-- ==== Sys2Proof/Tests/Slice0.lean ====
section
/-! SUPPORT. Tests: a term that each check of `Instr.wf` refuses, published test vectors of the checksums and of the
cryptographic functions, and for every statement with hypotheses a small state that meets the hypotheses of each of its
clauses. -/

set_option maxRecDepth 40000

namespace Sys2Proof.Tests

open Sys2Proof Sys2Proof.Machine

/-! ### Well-formedness: one ill-formed term for each check -/

def goodRq : Request := { via := .spi, origin := 0, dst := 0, ctrl := 0, seq := 1, params := [], mac := [] }

theorem test_wf_good : (Instr.ping goodRq).wf = true := by decide

theorem test_wf_origin : (Instr.ping { goodRq with origin := 256 }).wf = false := by decide

theorem test_wf_dst : (Instr.ping { goodRq with dst := 256 }).wf = false := by decide

theorem test_wf_params : (Instr.ping { goodRq with params := List.replicate 1025 0 }).wf = false := by decide

theorem test_wf_mac : (Instr.ping { goodRq with mac := [1] }).wf = false := by decide

theorem test_wf_bytes : (Instr.bridgeFrame (List.replicate 1101 0)).wf = false := by decide

theorem test_wf_word : (Instr.stoQualify 65536).wf = false := by decide

theorem test_wf_straps :
    (Instr.rstNRelease { gpio7Mv := 65536, gpio6Mv := 0, sdoMv := 0, u0deMv := 0, test := false }).wf = false := by
  decide

theorem test_wf_bus : (Instr.busQualify 80001).wf = false := by decide

/-! ### Checksums and cryptography: check values of the CRC catalogue, FIPS 180-4 and FIPS 197 -/

theorem test_crc16 : crc16 [0x31, 0x32, 0x33, 0x34, 0x35, 0x36, 0x37, 0x38, 0x39] = 0x29B1 := by decide +kernel

theorem test_crc32c : crc32c [0x31, 0x32, 0x33, 0x34, 0x35, 0x36, 0x37, 0x38, 0x39] = 0xE3069283 := by decide +kernel

theorem test_sha256 : (sha256 [0x61, 0x62, 0x63]).take 4 = [0xBA, 0x78, 0x16, 0xBF] := by decide +kernel

/-! ### Reset -/

theorem test_reset_idle : State.reset.pending = [] := rfl

theorem test_reset_bounded : State.reset.bounded := by
  unfold State.bounded State.clockBounded State.logsBounded; decide

/-! ### Worked examples of the spec and published vectors -/

/-- The request and the reply of the PING of Chapter 6. -/
theorem test_ping_frames : frameLocal [0x04, 0, 0, 1, 0, 1] = [0xA7, 0x04, 0, 0, 1, 0, 1, 0xA0, 0x2F] ∧
    frameLocal [0x05, 0, 1, 1, 0, 1, 0] = [0xA7, 0x05, 0, 1, 1, 0, 1, 0, 0xBD, 0x67] := by decide +kernel

/-- Table 1.4: 240 pads and the four pads 79 to 82 of CH10 (Chapter 1, worked example). -/
theorem test_pad_map : padMap.length = 240 ∧ (padMap.drop 78).take 4 = List.replicate 4 (.out 10) := by decide

/-- 100 kΩ under 5 µA reads 0.50 V, code 1; a lifted resistor reads above 1.00 V, code 0 (Chapter 1, worked example). -/
theorem test_strap_windows : resistorStrap 500 = (1, false) ∧ resistorStrap 1001 = (0, false) := by decide

/-- FIPS 197, Appendix C.1. -/
theorem test_aes : aes128 ((List.range 16).map (BitVec.ofNat 8)) ((List.range 16).map fun i => BitVec.ofNat 8 (17 * i)) =
    [0x69, 0xC4, 0xE0, 0xD8, 0x6A, 0x7B, 0x04, 0x30, 0xD8, 0xCD, 0xB7, 0x80, 0x70, 0xB4, 0xC5, 0x5A] := by
  decide +kernel

/-- The x of twice the base point of P-256, as published. -/
theorem test_p256 : (p256Public 2).take 4 = [0x7C, 0xF2, 0x7B, 0x18] := by decide +kernel
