/-- A piece of an exchange between the queues `q` of two dies of the package (R276, R277, R281). -/
structure AmpMsg where
  src : Nat
  dst : Nat
  q : Nat
  ctx : Nat
  seq : Nat
  ty : Nat
  fp : Nat
  idx : Nat
  data : List Byte
  deriving DecidableEq, Repr

/-- Grants of a partner package that have come before the exchange that they are for (R374): the die and queue that they came to, the
command's sequence number, the index of its exchange, and how many. -/
structure AmpGrant where
  ctx : Nat
  die : Nat
  q : Nat
  seq : Nat
  xidx : Nat
  n : Nat
  deriving DecidableEq, Repr

/-! ## Memory traffic -/

/-- A read request on its way (R76, R343). -/
structure ReadReq where
  id : Nat
  ctx : Nat
  agent : Nat                      -- the requesting agent's key: core, 1000 + die for an amplitude engine, 2000 + port for a winch,
                                   -- 4000 + port for a Tilic ingress agent
  die : Nat                        -- the agent's die
  line : Nat                       -- physical line address ÷ 128
  mir : Option Nat                 -- physical line address ÷ 128 of the mirror copy
  sent : Bool                      -- it has reached its slice and stands in an entry there (R345)
  acc : Option Nat                 -- the pending access it joined
  replied : Option Nat             -- its reply is on its way, with its turn among the replies (R341)
  deriving DecidableEq, Repr

/-- A pending access at a slice (R76). -/
structure Pending where
  id : Nat
  line : Nat
  reqs : List Nat
  dirty : Bool                     -- a write was accepted after its creation
  deriving DecidableEq, Repr

/-- A write that has retired and has not reached its home slice (R96). -/
structure InFlight where
  id : Nat
  die : Nat                        -- the writer's die
  agent : Nat
  ctx : Nat
  pa : Nat
  bytes : List Byte
  mir : Option Nat                 -- physical address of the mirror copy
  unit : Bool                      -- with the other writes of its number it makes a block and its scale (R94)
  deriving DecidableEq, Repr

/-- An ATOMO contribution on its way to, or waiting at, its home slice (R231 to R233). -/
structure Contrib where
  id : Nat
  by' : Issuer
  lane : Nat
  die : Nat
  pa : Nat
  va : Nat
  fmt : Fmt
  key : Nat
  n : Nat
  val : Nat
  waiting : Bool
  mir : Option Nat
  widx : Nat                       -- %warp of its thread
  so : Bool                        -- ordered as an access to an SO page (R97)
  deriving DecidableEq, Repr

/-- An open ordered sequence at a slice (R232). -/
structure OpenSeq where
  pa : Nat
  die : Nat                        -- the home's die, or for a place off the package that of the first contributor
  ctx : Nat
  next : Nat
  n : Nat
  deriving DecidableEq, Repr

/-- The rights that a last-page register keeps (R326, R328): a covering range is writable; a covering range is hard. -/
structure Rights where
  rw : Bool
  hard : Bool
  deriving DecidableEq, Repr

/-- A cached translation (R328): level 0 a thread's last-page register, 1 a core's TLB, 2 a die's walker. -/
structure TEntry where
  level : Nat
  owner : Nat                      -- thread 1024 × core + 32 × slot + lane, core, or die
  ctx : Nat
  vpn : Nat                        -- at 128 KiB granularity
  leaf : Nat                       -- the leaf entry: its frame and attributes
  size : Nat                       -- page bytes
  rights : Option Rights           -- level 0 only
  deriving DecidableEq, Repr

/-- A migration in progress (R330). -/
structure Migration where
  id : Nat
  ctx : Nat
  die : Nat                        -- home die index
  va : Nat                         -- page base
  leafPa : Nat
  size : Nat                       -- page bytes
  src : Nat                        -- host address
  frame : Nat
  piece : Nat
  retried : Bool                   -- the current piece has been copied again
  anyRetry : Bool
  deriving DecidableEq, Repr

/-- A shoot-down in progress, seen from this package (R332 to R335). -/
structure Shootdown where
  id : Nat
  root : Nat                       -- the initiating package's rank
  by' : Nat                        -- the initiating context (R334)
  ctx : Nat
  lo : Nat
  hi : Nat
  host : Bool
  parent : Nat                     -- the package that the invalidation came from
  swept : List Nat                 -- dies of this package that have swept; with 4 added, those that have acknowledged
  kids : List Nat                  -- ranks awaited
  started : Nat                    -- the time of die index 0 at which the current wait began
  fenced : Bool                    -- a package below was fenced
  halted : Bool
  done : Bool
  marks : Tbl Nat                  -- per die, the number after the last contribution sent through a translation it has swept
  deriving DecidableEq, Repr

/-! ## Messages -/

/-- A posted or matched receive (R247). -/
structure Recv where
  handle : Word
  wg : Nat
  addr : Nat
  tag : Nat
  src : Nat
  tmask : Nat
  smask : Nat
  done : Option (Nat × Nat × Nat)  -- length, tag, source
  late : List Byte := []           -- bytes that came while its workgroup was saved
  deriving DecidableEq, Repr

/-- An unmatched message in an overflow queue (R349). -/
structure OvMsg where
  src : Nat
  tag : Nat
  data : List Byte
  deriving DecidableEq, Repr

/-- A message state of a context on a hardware cluster (R347). `opening` says that it waits to open with its generation
(R348); `closed` lists, per generation, the time of the cluster's die at the last close that bore it. -/
structure MsgState where
  ctx : Nat
  cluster : Nat
  opened : Bool
  opening : Bool
  gen : Nat
  recvs : List Recv
  ovf : List OvMsg
  stale : Word                     -- %msgstale (R355)
  closed : Tbl Nat
  deriving DecidableEq, Repr

/-- A send entry of a core (R246). -/
structure SendEnt where
  id : Nat
  core : Nat
  ctx : Nat
  handle : Word
  wg : Nat
  left : Nat                       -- destinations that have not accepted
  stale : Bool
  mc : Bool
  deriving DecidableEq, Repr
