/-! ## Checks at issue (R63) -/

/-- The trap of an engine command: every lane of the group, and the address in its lowest lane.
Log entry 31 (DEDUCED). -/
def Env.engTrap (e : Env) (cause info va : Nat) : Stop := .trap ⟨cause, e.c.mask, info, [(lowest e.c.mask, BitVec.ofNat 64 va)]⟩

/-- An engine's access to the launch's memory. -/
def Env.eng (e : Env) (s : State) : Who := s.engineWho e.x e.l.leases (s.dieOf e.c.core) (some e.c.core)

/-- Translate every unit that a command touches: the context fault of some unit, else the page-absent trap of the first in walk
order; `soft` says that absent and failed pages are accepted (CPIDX). -/
def Env.reach (e : Env) (s : State) (need : Need) (r : Rec) (vas : List Nat) (n : Nat) (soft : Bool) : Except Stop Unit :=
  let denied := vas.filterMap (fun va => match s.recChunks (e.eng s) need r va n with
    | .ok _ => none
    | .error d => some (va, d))
  let hard := denied.filterMap (fun p => if p.2.1 == .absent || (soft && p.2.1 == .failed) then none
    else some (0, p.2.1.code, p.2.2))
  if !hard.isEmpty then .error (.halt { laneHalt hard with lmask := e.c.mask })
  else
    match denied with
    | (va, _) :: _ => if soft then .ok () else .error (e.engTrap 10 (r.num + 2 * 256) va)
    | [] => .ok ()

/-- The page of an address as the walk finds it now: its base, or the 128 KiB block of a peer or an unmapped address. -/
def Env.pageAt (e : Env) (s : State) (r : Rec) (va : Nat) : Nat :=
  let size := match r.peer? with
    | some _ => 2 ^ 17
    | none => match s.walk e.x (e.part s) va with
      | some l => l.size
      | none => 2 ^ 17
  va - va % size

/-- The walk numbers at which pieces begin, over `n` units of `u` bytes: where the walk crosses a page boundary of a memory side, and
otherwise after 4 KiB. `pages` gives, per memory side, the page of a unit that is accessed there. -/
def pieceCuts (n u : Nat) (pages : Nat → List (Option Nat)) : List Nat :=
  ((List.range n).foldl (fun (acc : List Nat × Nat × List (Option Nat)) i =>
    let (cuts, bytes, at') := acc
    let pg := pages i
    let cross := (List.zipWith (fun a b => match a, b with
      | some a, some b => a != b
      | _, _ => false) pg at').contains true
    let at' := pg.zipIdx.map (fun p => p.1.or (at'.getD p.2 none))
    if cuts.isEmpty || 4096 ≤ bytes || cross then (cuts ++ [i], u, at') else (cuts, bytes + u, at')) ([], 0, [])).1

WHAT YOU WILL DO: All that is wanted is a faithful reproduction of the line above with "stale : Word", the line with "accepted (CPIDX). -/", and every line in between.

OUTPUT FOR THIS EXERCISE:
  stale : Word                     -- %msgstale (R355)
  closed : Tbl Nat
  deriving DecidableEq, Repr

/-- A send entry of a core (R246). -/
structure SendEnt where
  id : Nat
  core : Nat
  ctx : Nat
  handle : Word
  wg : Nat
  left : Nat                       -- destinations that have not accepted
  stale : Bool
  mc : Bool
  deriving DecidableEq, Repr
/-! ## Checks at issue (R63) -/

/-- The trap of an engine command: every lane of the group, and the address in its lowest lane.
Log entry 31 (DEDUCED). -/
def Env.engTrap (e : Env) (cause info va : Nat) : Stop := .trap ⟨cause, e.c.mask, info, [(lowest e.c.mask, BitVec.ofNat 64 va)]⟩

/-- An engine's access to the launch's memory. -/
def Env.eng (e : Env) (s : State) : Who := s.engineWho e.x e.l.leases (s.dieOf e.c.core) (some e.c.core)

/-- Translate every unit that a command touches: the context fault of some unit, else the page-absent trap of the first in walk
order; `soft` says that absent and failed pages are accepted (CPIDX). -/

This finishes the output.